머신러닝: 분류

AI-머신러닝

May 8, 2022

개요
- csv 파일 불러오기
- 데이터 전처리
분류 모델 훈련하기
다양한 분류 모델 사용하기
활용하기

개요

이 글은 ML-For-Beginners의 Getting started with classification 문서를 읽고 요약 정리한 것이다.

분류는 지도 학습의 한 형태로, 타깃이 가질 수 있는 값이 2개인 이진 분류와, 타깃이 가질 수 있는 값이 3개 이상인 다중 클래스 분류로 나눌 수 있다. scikit-learn 패키는 다양한 분류 모델을 제공하며, 저자의 문서에서는 이를 활용해 아시아의 요리 데이터셋을 분류하는 작업을 수행한다.

필요한 패키지를 import한다.

import pandas as pd
import matplotlib.pyplot as plt
import matplotlib as mpl
import numpy as np
from imblearn.over_sampling import SMOTE

imblearn는 전처리 과정을 도와주는 Scikit-learn 패키지다.

csv 파일 불러오기

csv 파일을 읽고, 이를 저장한다.

df  = pd.read_csv('/content/drive/My Drive/data/cuisines.csv')

구글 코랩 환경에서 파일에 접근하기 위해서는 다음 코드를 실행해 드라이브 마운트를 설정해야 한다.
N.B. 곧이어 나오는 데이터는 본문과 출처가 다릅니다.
-- ==== Sys2Proof/Safety.lean ====
section
/-! DEFINITION. What a good state is, and which steps a good state may refuse. -/

namespace Sys2Proof.Machine

/-- Bounds of the registers and buffers: widths (10_state.md R16, R17, R22), buffer sizes (R19, R20), canonical buffers,
every byte of the output sequence stored. -/
structure State.Sized (s : State) : Prop where
  cfg : s.cfg.wf
  ilen : s.ilen.toNat ≤ s.cfg.nmax
  olen : s.olen.toNat ≤ s.cfg.nmax + 3
  idx : s.idx ≤ s.cfg.nmax + 3
  ibuf : Memory.wf s.ibuf = true
  obuf : Memory.wf s.obuf = true
  ibufBelow : Memory.below s.ibuf s.cfg.nmax = true
  obufBelow : Memory.below s.obuf (s.cfg.nmax + 3) = true
  stored : ∀ j, j < s.olen.toNat → (Memory.read s.obuf j).isSome = true

/-- Between two events the outputs describe nothing yet or one completed command: `STATUS` is 0x00 with every output at
its reset value, or names a result; an error leaves no kind and no output; `KOUT` is a kind or 0xFF (10_state.md R13,
R15, R17, R25, 30_encoding.md R73); the sequencer is idle (10_state.md R22). -/
structure State.Settled (s : State) : Prop where
  status : s.status = 0x00 ∨ s.status = 0x80 ∨ ∃ e : FrameError, s.status = statusWord e.code
  reset : s.status = 0x00 → s.kout = 0xFF ∧ s.olen = 0 ∧ s.chk = 0x00
  error : s.status ≠ 0x80 → s.kout = 0xFF ∧ s.olen = 0
  kout : s.kout = 0xFF ∨ ∃ k : Kind, s.kout = k.fid
  ph : s.ph = .idle

/-- The invariant of the block. -/
structure State.Inv (s : State) : Prop where
  sized : s.Sized
  settled : s.Settled

/-- The premise of a command step: every byte of `IBUF[0..ILEN-1]` has been written since reset (20_memory.md R54). -/
def State.inputWritten (s : State) : Prop := ∀ i, i < s.n → (Memory.read s.ibuf i).isSome = true

/-- The input sequence of the next command is `bytes`: there are `ILEN` of them and each stands written in `IBUF` at its
index (00_scope.md R8, 10_state.md R19). -/
def State.inputIs (s : State) (bytes : List Byte) : Prop :=
  bytes.length = s.n ∧ ∀ i, i < s.n → Memory.read s.ibuf i = bytes[i]?

/-- What the host finds after a command: `STATUS`, `KOUT`, `CHK`, the output sequence, and zeros above it (10_state.md
R21). -/
def State.shows (t : State) (status kout chk : Byte) (out : List Byte) : Prop :=
  t.status = status ∧ t.kout = kout ∧ t.chk = chk ∧ t.olen.toNat = out.length ∧ t.output = out
    ∧ ∀ j, out.length ≤ j → t.obufRead j = 0x00

/-- A completion seen as a change from `s` to `t`: the outputs it shows, and its frame. The inputs and the host's side of
the port are as before, the cells of `OBUF` outside `out` too, and the sequencer is idle (00_scope.md R9, 10_state.md R11). -/
def State.completesTo (s t : State) (status kout chk : Byte) (out : List Byte) : Prop :=
  t.shows status kout chk out ∧ s.sameInputs t ∧ t.ph = .idle
    ∧ ∀ j, out.length ≤ j → Memory.read t.obuf j = Memory.read s.obuf j

/-- Is the event an access the port has, that is, an address of `AW` bits (30_encoding.md R74)? -/
def HostEvent.onPort (c : Config) : HostEvent → Prop
  | .read addr => addr < 2 ^ addressBits c
  | .write addr _ => addr < 2 ^ addressBits c
  | .reset => True

end Sys2Proof.Machine
end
from google.colab import drive
drive.mount('/content/drive')

head()및 info() 메서드를 사용해 데이터셋을 살펴볼 수 있다.

df.head()

index	Unnamed: 0	cuisine	almond	…
0	65	indian	0	…
1	66	indian	1	…
2	67	indian	0	…
3	68	indian	0	…
4	69	indian	0	…

df.info()

<class 'pandas.core.frame.DataFrame'>
RangeIndex: 2448 entries, 0 to 2447
Columns: 385 entries, Unnamed: 0 to zucchini
dtypes: int64(384), object(1)
memory usage: 7.2+ MB

데이터 전처리

모든 프로젝트는 최적의 결과를 얻기 위해서 불필요한 데이터를 정리하고, 레이블 수의 균형을 맞추는 전처리 과정을 거친다.

우선 drop() 메서드를 사용해 필요없는 특성을 삭제한다. rice, garlic, ginger는 아시아 요리에 대부분 들어가는 일반적인 재료이므로 삭제한다.

feature_df= df.drop(['cuisine','Unnamed: 0','rice','garlic','ginger'], axis=1)
labels_df = df.cuisine #.unique()
feature_df.head()

다음으로, SMOTE(Synthetic Minority Over-sampling Technique) 객체의 fit_resample() 메서드를 사용해 데이터의 균형을 맞춘다.

oversample = SMOTE()
transformed_feature_df, transformed_label_df = oversample.fit_resample(feature_df, labels_df)
print(f'old label count: {df.cuisine.value_counts()}')
print(f'new label count: {transformed_label_df.value_counts()}')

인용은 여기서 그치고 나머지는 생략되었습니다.